## REQUIREMENT
Your answer must hold only the lines below from the line containing "of R145. -/" through the line containing "with a next state. -/", each reproduced exactly.

## RECORDED INFORMATION
-- ==== Sys2Proof/Laws/Step.lean ====
section
/-! SUPPORT. Once, everything a step can do: which action comes next, what each is, and that every command is its
effects and its response. -/

namespace Sys2Proof.Machine

/-- Every meaning is its command's effects, run to a response; `pix` is the bit a GETPX answers with. -/
theorem exec_eq_execute (i : Instr) (s : State) : ∃ pix, exec i s = execute (effectsOf i s) pix s ∧
    (pix = true → ∃ x y, i = .getpx x y) := by
  cases i with
  | getpx x y => exact ⟨_, rfl, fun _ => ⟨x, y, rfl⟩⟩
  | _ => exact ⟨false, rfl, fun h => by cases h⟩

/-- A command always ends in a next state. -/
theorem exec_next (i : Instr) (s : State) : ∃ pix, exec i s = .next (s.perform (effectsOf i s) pix) ∧
    (pix = true → ∃ x y, i = .getpx x y) :=
  exec_eq_execute i s

/-- When the port accepts a command, and which (R170). -/
theorem offered_iff (s : State) (cmd : Word) : s.offered = some cmd ↔
    s.resetIn = false ∧ s.started = true ∧ s.busy = false ∧ s.resp = none ∧ (s.phase = .ready ∨ s.phase = .failed) ∧
      s.port.head? = some cmd := by
  unfold State.offered
  cases s.resetIn <;> cases s.started <;> cases s.busy <;> cases s.resp <;> cases s.phase <;> simp

/-- The block's own actions. -/
theorem ownAction_cases (s : State) :
    (s.resetIn = true ∧ ownAction s = .idle) ∨
    (s.resetIn = false ∧ s.started = false ∧ ownAction s = .stuck) ∨
    (s.resetIn = false ∧ s.started = true ∧ ∃ p, s.phase = .reset p ∧ ownAction s = .sequence p) ∨
    (s.resetIn = false ∧ s.started = true ∧ (s.phase = .ready ∨ s.phase = .failed) ∧
      ((∃ r, s.resp = some r ∧ s.respReady = true ∧ ownAction s = .take r) ∨
       (∃ r, s.resp = some r ∧ s.respReady = false ∧ ownAction s = .idle) ∨
       (∃ cmd, s.resp = none ∧ s.offered = some cmd ∧ ownAction s = .command cmd) ∨
       (s.resp = none ∧ s.offered = none ∧ ownAction s = .idle))) := by
  unfold ownAction
  cases hr : s.resetIn <;> cases hs : s.started <;> cases hp : s.phase <;> cases hq : s.resp <;>
    cases ho : s.offered <;> cases hy : s.respReady <;> simp

/-- Which action comes next (R8, R164, R170): an illegal configuration has none; else the outside world's event has
the step, and without one the block. -/
theorem nextAction_cases (s : State) :
    (legal s.cfg = false ∧ nextAction s = .unbuildable) ∨
    (legal s.cfg = true ∧ (s.agenda.head? = none ∨ s.agenda.head? = some .run) ∧ nextAction s = ownAction s) ∨
    (legal s.cfg = true ∧ ∃ done cmd, s.agenda.head? = some (.resetDuring done) ∧ s.offered = some cmd ∧
      nextAction s = .abandon done cmd) ∨
    (legal s.cfg = true ∧ ∃ done, s.agenda.head? = some (.resetDuring done) ∧ s.offered = none ∧
      nextAction s = .outside (.resetDuring done)) ∨
    (legal s.cfg = true ∧ ∃ cmd, s.agenda.head? = some (.present cmd) ∧ nextAction s = .outside (.present cmd)) ∨
    (legal s.cfg = true ∧ ∃ l, s.agenda.head? = some (.setReady l) ∧ nextAction s = .outside (.setReady l)) ∨
    (legal s.cfg = true ∧ s.agenda.head? = some .assertReset ∧ nextAction s = .outside .assertReset) ∨
    (legal s.cfg = true ∧ s.agenda.head? = some .releaseReset ∧ nextAction s = .outside .releaseReset) := by
  unfold nextAction
  cases hl : legal s.cfg
  · exact .inl ⟨rfl, rfl⟩
  · cases ha : s.agenda.head? with
    | none => simp
    | some e => cases e <;> cases ho : s.offered <;> simp

/-- Everything a step to a next state can be. -/
theorem step_cases {s t : State} (h : step s = .next t) :
    (∃ e, nextAction s = .outside e ∧ t = applyEvent e s.tick) ∨
    (nextAction s = .idle ∧ t = s.tick) ∨
    (∃ p, nextAction s = .sequence p ∧ t = sequenceStep p s.tick) ∨
    (∃ r, nextAction s = .take r ∧ t = s.tick.takeResponse r) ∨
    (∃ done cmd, nextAction s = .abandon done cmd ∧ t = abandonCommand done cmd s.tick) ∨
    (∃ cmd, nextAction s = .command cmd ∧ runCommand cmd s.tick.accept = .next t) := by
  unfold step at h
  cases ha : nextAction s <;> simp only [ha, reduceCtorEq, Host.Outcome.next.injEq] at h
  · exact .inl ⟨_, rfl, h.symm⟩
  · exact .inr (.inl ⟨rfl, h.symm⟩)
  · exact .inr (.inr (.inl ⟨_, rfl, h.symm⟩))
  · exact .inr (.inr (.inr (.inl ⟨_, rfl, h.symm⟩)))
  · exact .inr (.inr (.inr (.inr (.inl ⟨_, _, rfl, h.symm⟩))))
  · exact .inr (.inr (.inr (.inr (.inr ⟨_, rfl, h⟩))))

/-- The three answers to an accepted word, in the order of R145. -/
theorem runCommand_cases (cmd : Word) (s : State) :
    (s.phase = .failed ∧ runCommand cmd s = .next (s.raiseError .notReady)) ∨
    (s.phase ≠ .failed ∧ (∃ r, decode cmd = .error r) ∧ runCommand cmd s = .next (s.raiseError .illegalCommand)) ∨
    (s.phase ≠ .failed ∧ ∃ i, decode cmd = .ok i ∧ runCommand cmd s = exec i s) := by
  unfold runCommand verdictOf
  cases hp : s.phase <;> cases hd : decode cmd <;> simp

/-- An accepted word is always answered with a next state. -/
theorem runCommand_next (cmd : Word) (s : State) : ∃ t, runCommand cmd s = .next t := by
  rcases runCommand_cases cmd s with ⟨-, h⟩ | ⟨-, -, h⟩ | ⟨-, i, -, h⟩
  · exact ⟨_, h⟩
  · exact ⟨_, h⟩
  · obtain ⟨pix, hx, -⟩ := exec_next i s
    exact ⟨_, h.trans hx⟩

/-- A word's run to a next state: an error without effect, or a command's effects and response. -/
theorem runCommand_inv {cmd : Word} {s t : State} (h : runCommand cmd s = .next t) :
    (s.phase = .failed ∧ t = s.raiseError .notReady) ∨
    (s.phase ≠ .failed ∧ (∃ r, decode cmd = .error r) ∧ t = s.raiseError .illegalCommand) ∨
    (s.phase ≠ .failed ∧ ∃ i pix, decode cmd = .ok i ∧ t = s.perform (effectsOf i s) pix) := by
  rcases runCommand_cases cmd s with ⟨g, h'⟩ | ⟨g, r, h'⟩ | ⟨g, i, d, h'⟩
  · rw [h] at h'
    cases h'
    exact .inl ⟨g, rfl⟩
  · rw [h] at h'
    cases h'
    exact .inr (.inl ⟨g, r, rfl⟩)
  · obtain ⟨pix, hx, -⟩ := exec_next i s
    rw [h, hx] at h'
    cases h'
    exact .inr (.inr ⟨g, i, pix, d, rfl⟩)

/-- What each action says of the state whose next action it is. -/
def ActionOf (s : State) (a : Action) : Prop :=
  match a with
  | .unbuildable => legal s.cfg = false
  | .stuck => s.started = false
  | .outside e => s.agenda.head? = some e
  | .idle => True
  | .sequence p => s.phase = .reset p ∧ s.resetIn = false
  | .take r => s.resp = some r ∧ s.resetIn = false ∧ s.respReady = true ∧ (s.phase = .ready ∨ s.phase = .failed)
  | .abandon done cmd => s.offered = some cmd ∧ s.agenda.head? = some (.resetDuring done)
  | .command cmd => s.offered = some cmd

theorem actionOf_ownAction (s : State) : ActionOf s (ownAction s) := by
  rcases ownAction_cases s with ⟨-, k⟩ | ⟨-, hs, k⟩ | ⟨hr, -, p, hp, k⟩ | ⟨hr, -, hp, k⟩
  · rw [k]; trivial
  · rw [k]; exact hs
  · rw [k]; exact ⟨hp, hr⟩
  · rcases k with ⟨r, hq, hy, k⟩ | ⟨r, -, -, k⟩ | ⟨cmd, -, ho, k⟩ | ⟨-, -, k⟩ <;> rw [k]
    · exact ⟨hq, hr, hy, hp⟩
    · trivial
    · exact ho
    · trivial

/-- The next action is what it says it is. -/
theorem actionOf_nextAction (s : State) : ActionOf s (nextAction s) := by
  rcases nextAction_cases s with ⟨hl, g⟩ | ⟨-, -, g⟩ | ⟨-, d, w, ha, ho, g⟩ | ⟨-, d, ha, -, g⟩ | ⟨-, w, ha, g⟩ |
    ⟨-, l, ha, g⟩ | ⟨-, ha, g⟩ | ⟨-, ha, g⟩ <;> rw [g]
  · exact hl
  · exact actionOf_ownAction s
  · exact ⟨ho, ha⟩
  all_goals exact ha

/-- When a command is accepted in a step of the block's own. -/
theorem nextAction_command {s : State} {cmd : Word} (h : nextAction s = .command cmd) : s.offered = some cmd := by
  have := actionOf_nextAction s
  rwa [h] at this

/-- When the reset sequence takes a step. -/
theorem nextAction_sequence {s : State} {p : SeqPoint} (h : nextAction s = .sequence p) :
    s.phase = .reset p ∧ s.resetIn = false := by
  have := actionOf_nextAction s
  rwa [h] at this

/-- When the host takes a response. -/
theorem nextAction_take {s : State} {r : Byte} (h : nextAction s = .take r) :
    s.resp = some r ∧ s.resetIn = false ∧ s.respReady = true ∧ (s.phase = .ready ∨ s.phase = .failed) := by
  have := actionOf_nextAction s
  rwa [h] at this

/-- When a command is abandoned by a reset. -/
theorem nextAction_abandon {s : State} {done : Nat} {cmd : Word} (h : nextAction s = .abandon done cmd) :
    s.offered = some cmd ∧ s.agenda.head? = some (.resetDuring done) := by
  have := actionOf_nextAction s
  rwa [h] at this

/-- When the outside world moves. -/
theorem nextAction_outside {s : State} {e : Event} (h : nextAction s = .outside e) : s.agenda.head? = some e := by
  have := actionOf_nextAction s
  rwa [h] at this

/-- Every command's effects are good ones in a legal block whose page RAM is canonical and bounded. -/
theorem effectsOf_good {s : State} (hl : legal s.cfg = true) (hm : s.fb.wf = true)
    (hb : s.fb.within (nbytes s.cfg) = true) (i : Instr) : ∀ e ∈ effectsOf i s, GoodEffect s.cfg e := by
  cases i with
  | clear => exact List.forall_mem_singleton.2 ⟨Memory.wf_update hm _ _, Memory.within_update hb _⟩
  | setpx x y v =>
    exact List.forall_mem_singleton.2
      ⟨wf_writePixel hm _ _ _ _, within_writePixel hl hb (cx_lt hl _) (cy_lt hl _) _⟩
  | getpx x y => exact fun e he => absurd he List.not_mem_nil
  | setrect x y w h v => exact List.forall_mem_singleton.2 ⟨wf_paintAll hm _ _, within_paintAll hb _⟩
  | chkrect x y w h c => exact List.forall_mem_singleton.2 ⟨wf_paintAll hm _ _, within_paintAll hb _⟩
  | fillrect x y w h => exact List.forall_mem_singleton.2 ⟨wf_paintAll hm _ _, within_paintAll hb _⟩
  | clrrect x y w h => exact List.forall_mem_singleton.2 ⟨wf_paintAll hm _ _, within_paintAll hb _⟩
  | invert v =>
    intro e he
    simp only [effectsOf, invertEffects, List.mem_cons, List.not_mem_nil, or_false] at he
    rcases he with rfl | rfl <;> trivial
  | flush =>
    intro e he
    simp only [effectsOf, flushEffects, List.mem_cons, List.not_mem_nil, or_false] at he
    rcases he with rfl | rfl | rfl <;> trivial

/-- So are its single effects. -/
theorem singleEffects_good {s : State} (hl : legal s.cfg = true) (hm : s.fb.wf = true)
    (hb : s.fb.within (nbytes s.cfg) = true) (i : Instr) : ∀ e ∈ singleEffects i s, GoodEffect s.cfg e := by
  cases i with
  | clear => exact clearWrites_good _
  | setrect x y w h v => exact setrectWrites_good hl _ _ _ _ _
  | chkrect x y w h c => exact chkrectWrites_good _ _ _ _ _ _
  | fillrect x y w h => exact setrectWrites_good hl _ _ _ _ _
  | clrrect x y w h => exact setrectWrites_good hl _ _ _ _ _
  | setpx x y v => exact effectsOf_good hl hm hb (.setpx x y v)
  | getpx x y => exact effectsOf_good hl hm hb (.getpx x y)
  | invert v => exact effectsOf_good hl hm hb (.invert v)
  | flush => exact effectsOf_good hl hm hb .flush

/-- A response byte is one of R140's five, where only `OK` carries a pixel. -/
theorem responseByte_mem (st : Status) (pix : Bool) (h : pix = true → st = .ok) :
    responseByte st pix ∈ responseBytes := by
  cases st <;> cases pix <;> first | decide | exact absurd (h rfl) (by decide)

end Sys2Proof.Machine
end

## COMPLETED TASK
/-- The three answers to an accepted word, in the order of R145. -/
theorem runCommand_cases (cmd : Word) (s : State) :
    (s.phase = .failed ∧ runCommand cmd s = .next (s.raiseError .notReady)) ∨
    (s.phase ≠ .failed ∧ (∃ r, decode cmd = .error r) ∧ runCommand cmd s = .next (s.raiseError .illegalCommand)) ∨
    (s.phase ≠ .failed ∧ ∃ i, decode cmd = .ok i ∧ runCommand cmd s = exec i s) := by
  unfold runCommand verdictOf
  cases hp : s.phase <;> cases hd : decode cmd <;> simp

/-- An accepted word is always answered with a next state. -/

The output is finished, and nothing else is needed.